[Opening EXCERPTED DATA section]

-- ==== Sys2Proof/Machine/Step.lean ====
section
/-! DEFINITION. Step: one step of the machine, and where a command is placed for the next step to run it. -/

namespace Sys2Proof.Machine

/-- One step: the next event of the host or of the reset input takes effect. -/
def step (s : State) : Host.Outcome State Fault Refusal := hostStep s

/-- `s` with the command word `w` (of `nbits` given bits, the bits above them 0) written to CMD and due to complete at the
next step, a STATUS read (log 1). AESKC fetches no instructions (10_state.md R41). -/
def State.withFetchWord (s : State) (nbits w : Nat) : State := s.placeCommand (BitVec.ofNat 32 (w % 2 ^ nbits))

end Sys2Proof.Machine
end

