-- ==== Sys2Proof/Tests/Slice0.lean ====
section
/-! SUPPORT. Tests: ill-formed terms that WellFormed refuses, words written out from the spec's formats, one-step tests with the
values of 95_test_vectors.md and of the rules' own examples, and for every obligation with hypotheses a state and
operands that meet them. -/

namespace Sys2Proof.Tests

open Sys2Proof.Machine

/-! ## Helpers -/

/-- The bytes of a hex string. -/
def bytesOf (h : String) : List Byte := (hexBytes h.toList).getD []

/-- The block of a hex string, zeros after its bytes. -/
def blockOf (h : String) : Block := padBlock (bytesOf h)

/-- The contents of KEYIN for a hex string, zeros after its bytes. -/
def keyOf (h : String) : KeyBytes := Vector.ofFn fun i => (bytesOf h)[i.val]?.getD 0

/-- KEY of 95_test_vectors.md. -/
def vectorKey : String := "5F060D3716B345C253F6749ABAC10917"

/-- DATA block 0 of 95_test_vectors.md. -/
def vectorData : String := "AAFE47EE82411A2BF3F6752AE8D78311"

/-- A state with a 16-byte key expanded and a stream open, IV 0^16. -/
def opened (key : String) (mode : Mode) (dir : Bool) : State :=
  { State.reset with
    keyIn := keyOf key, w := (keyExpansion (keyOf key) 16).1, nr := .ten, keyed := true, mode := mode, dir := dir,
    ready := true }

/-- The same with `n` bytes 0 buffered. -/
def buffered (mode : Mode) (n : Fin 16) : State := { opened "" mode true with fill := n }

/-- STATUS after a command. -/
def statusAfter (i : Instr) (s : State) : Option Word :=
  match exec i s with
  | .next t => some t.statusWord
  | .fault _ => none
  | .refused _ => none

/-- DOUT after a command. -/
def doutAfter (i : Instr) (s : State) : Option Block :=
  match exec i s with
  | .next t => some t.dout
  | .fault _ => none
  | .refused _ => none

/-! ## WellFormed refuses ill-formed terms -/

theorem test_update_17_ill_formed : (Instr.update 17).wellFormed = false := by decide
theorem test_block_17_ill_formed : (Instr.block 17).wellFormed = false := by decide
theorem test_reserved_of_a_legal_word_ill_formed : (Instr.reserved 0x00104391).wellFormed = false := by decide

/-! ## Words written out from the formats (30_encoding.md R71 to R74), and the illegal words of V24 -/

/-- `init ctr, dec, key=32, iv=16`: v = 10000, k = 100000, i = 1, l = 1, d = 0, m = 100. -/
theorem test_decode_init_ctr_dec :
    decodeWord 0b00000000000100001000001101000001 = .init .ctr false true true 32 16 := by decide

/-- `init cbc, dec`: no key, no IV. -/
theorem test_decode_init_no_parameters :
    decodeWord 0b00000000000000000000000000010001 = .init .cbc false false false 0 0 := by decide

theorem test_decode_update_16 : decodeWord 0b00000000000000000000000100000010 = .update 16 := by decide
theorem test_illegal_opcode : decodeCommand 0x00000007 = .error .reservedOpcode := by decide
theorem test_illegal_nop_bit : decodeCommand 0x00000010 = .error .reservedBits := by decide
theorem test_illegal_mode : decodeCommand 0x00000051 = .error .reservedMode := by decide
theorem test_illegal_init_bit : decodeCommand 0x00200001 = .error .reservedBits := by decide
theorem test_illegal_count : decodeCommand 0x00000112 = .error .countTooLarge := by decide
theorem test_decode_table_word : decodeTableWord 32 0x00104391 = some (.init .cbc true true true 16 16) := by decide

/-- The example of 30_encoding.md R85. -/
theorem test_assemble_init :
    assembleLine 0 "init cbc, enc, key=16, iv=16 ; open" = some [.wr 0x04 4 0x00104391] := by decide +kernel
theorem test_disassemble_illegal : (disassemble 0x00000007).text = ".illegal 0x00000007" := by decide +kernel

/-! ## The engine (40_aes_engine.md, the rules' examples) -/

theorem test_gf_product : gfMul 0x57 0x83 = 0xC1 := by decide
theorem test_inverse : gfInv 0x53 = 0xCA := by decide +kernel
theorem test_sub_rot : subWord (rotWord 0x09CF4F3C) = 0x8A84EB01 := by decide +kernel
theorem test_key_expansion_128 :
    wordAt (keyExpansion (keyOf "2B7E151628AED2A6ABF7158809CF4F3C") 16).1 43 = 0xB6630CA6 := by decide +kernel
theorem test_key_expansion_256 :
    wordAt (keyExpansion (keyOf "000102030405060708090A0B0C0D0E0F101112131415161718191A1B1C1D1E1F") 32).1 12 =
      0x1651A8CD := by decide +kernel
theorem test_mix_columns : (mixColumns (blockOf "DB135345")).toList.take 4 = [0x8E, 0x4D, 0xA1, 0xBC] := by decide +kernel
theorem test_counter_carry :
    inc128 (blockOf "000000000000000000000000FFFFFFFF") = blockOf "00000000000000000000000100000000" := by decide +kernel
theorem test_counter_wrap : inc128 (Vector.replicate 16 0xFF) = Vector.replicate 16 0 := by decide +kernel

/-! ## One step of each command -/

theorem test_nop_clears_err : statusAfter .nop { opened "" .cbc true with err := .dataLen } = some 0x0A00001E := by
  decide +kernel

/-- 41_init.md R140's example. -/
theorem test_init_status :
    statusAfter (.init .cbc true true true 16 16) { State.reset with keyIn := keyOf vectorKey } = some 0x0A00001E := by
  decide +kernel

/-- V25: KEYLEN comes first, whatever IVLEN is. -/
theorem test_init_keylen : statusAfter (.init .cbc true true true 15 16) State.reset = some 0x00000100 := by decide +kernel

/-- 43_stream.md R170's example: seven bytes, no output, FILL 7. -/
theorem test_update_7 :
    statusAfter (.update 7) { opened vectorKey .cbc true with din := blockOf vectorData } = some 0x0A00701E := by
  decide +kernel

/-- V25: UPDATE before any INIT. -/
theorem test_update_closed : statusAfter (.update 4) State.reset = some 0x00000500 := by decide +kernel

/-- V25: FINAL of a CBC stream with FILL 5. -/
theorem test_final_partial_cbc : statusAfter .final (buffered .cbc 5) = some 0x0A00041C := by decide +kernel

/-- 42_modes.md R157's keystream, here of 16 zero key bytes and FB = FF..FF: the first 3 bytes of
3F5B8CC9EA855A0AFA7347D23E8D664E, and no more. -/
theorem test_final_partial_ctr :
    doutAfter .final { buffered .ctr 3 with fb := Vector.replicate 16 0xFF } = some (blockOf "3F5B8C") := by decide +kernel

/-- V1. -/
theorem test_block_ecb_encrypt :
    doutAfter (.block 16) (opened "" .ecb true) = some (blockOf "66E94BD4EF8A2C3B884CFA59CA342B2E") := by decide +kernel

/-- V4. -/
theorem test_block_ecb_decrypt :
    doutAfter (.block 16) (opened "" .ecb false) = some (blockOf "140F0F1011B5223D79587717FFD9EC3A") := by decide +kernel

theorem test_zeroize_status : statusAfter .zeroize (buffered .ctr 5) = some 0 := by decide +kernel

/-- V25: opcode 7 with FILL 5. -/
theorem test_reserved_keeps_stream : statusAfter (.reserved 7) (buffered .cbc 5) = some 0x0A00561E := by decide +kernel

/-- One `step` on a placed command word: the FINAL of a closed stream. -/
theorem test_step_runs_placed_word : (match step (State.reset.withFetchWord 32 3) with
    | .next t => t.rdata
    | .fault _ => 1
    | .refused _ => 1) = 0x00000500 := by decide +kernel

/-- 43_stream.md R176's example: FILL = 5, QLEN = 2^31 - 1. -/
theorem test_sizes : ({ State.reset with fill := 5, qlen := 0x7FFFFFFF } : State).osize = 0x80000004 ∧
    ({ State.reset with fill := 5, qlen := 0x7FFFFFFF } : State).usize = 0x80000000 := by decide +kernel

/-! ## Witnesses: states and operands that meet the hypotheses of each obligation -/

/-- A state with a command in flight and a list of host operations. -/
def flying (c : Word) (n : Nat) (ops : List HostOp) : State := { State.reset with inflight := some ⟨c, n⟩, host := ops }

theorem witness_DecodeOfEncode :
    (Instr.init .ctr true true true 63 31).wellFormed = true ∧ (Instr.update 16).wellFormed = true ∧
      (Instr.block 0).wellFormed = true ∧ (Instr.reserved 0xFFFFFFFF).wellFormed = true := by decide

theorem witness_DisassemblyAssemblesToTheSameCommand : legalWord 0x00000112 = false := by decide

theorem witness_StepRunsTheCommandInFlight :
    (flying 0 0 [.rd 0x08 4]).inflight = some ⟨0, 0⟩ ∧ (flying 0 0 [.rd 0x08 4]).host = .rd 0x08 4 :: [] ∧
      (flying 0 0 [.poll]).host = .poll :: [] ∧ ∃ t, exec (decodeWord 0) (flying 0 0 []) = .next t :=
  ⟨rfl, rfl, rfl, _, rfl⟩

[Closing EXCERPTED DATA section]

▶ **TRY IT**: Nothing but an exact copy of the lines from the start of the entries through the line containing "The block of" belongs in the response.

▶ **REPLY TO THE TASK**:
-- ==== Sys2Proof/Machine/Step.lean ====
section
/-! DEFINITION. Step: one step of the machine, and where a command is placed for the next step to run it. -/

namespace Sys2Proof.Machine

/-- One step: the next event of the host or of the reset input takes effect. -/
def step (s : State) : Host.Outcome State Fault Refusal := hostStep s

/-- `s` with the command word `w` (of `nbits` given bits, the bits above them 0) written to CMD and due to complete at the
next step, a STATUS read (log 1). AESKC fetches no instructions (10_state.md R41). -/
def State.withFetchWord (s : State) (nbits w : Nat) : State := s.placeCommand (BitVec.ofNat 32 (w % 2 ^ nbits))

end Sys2Proof.Machine
end

-- ==== Sys2Proof/Tests/Slice0.lean ====
section
/-! SUPPORT. Tests: ill-formed terms that WellFormed refuses, words written out from the spec's formats, one-step tests with the
values of 95_test_vectors.md and of the rules' own examples, and for every obligation with hypotheses a state and
operands that meet them. -/

namespace Sys2Proof.Tests

open Sys2Proof.Machine

/-! ## Helpers -/

/-- The bytes of a hex string. -/
def bytesOf (h : String) : List Byte := (hexBytes h.toList).getD []

/-- The block of a hex string, zeros after its bytes. -/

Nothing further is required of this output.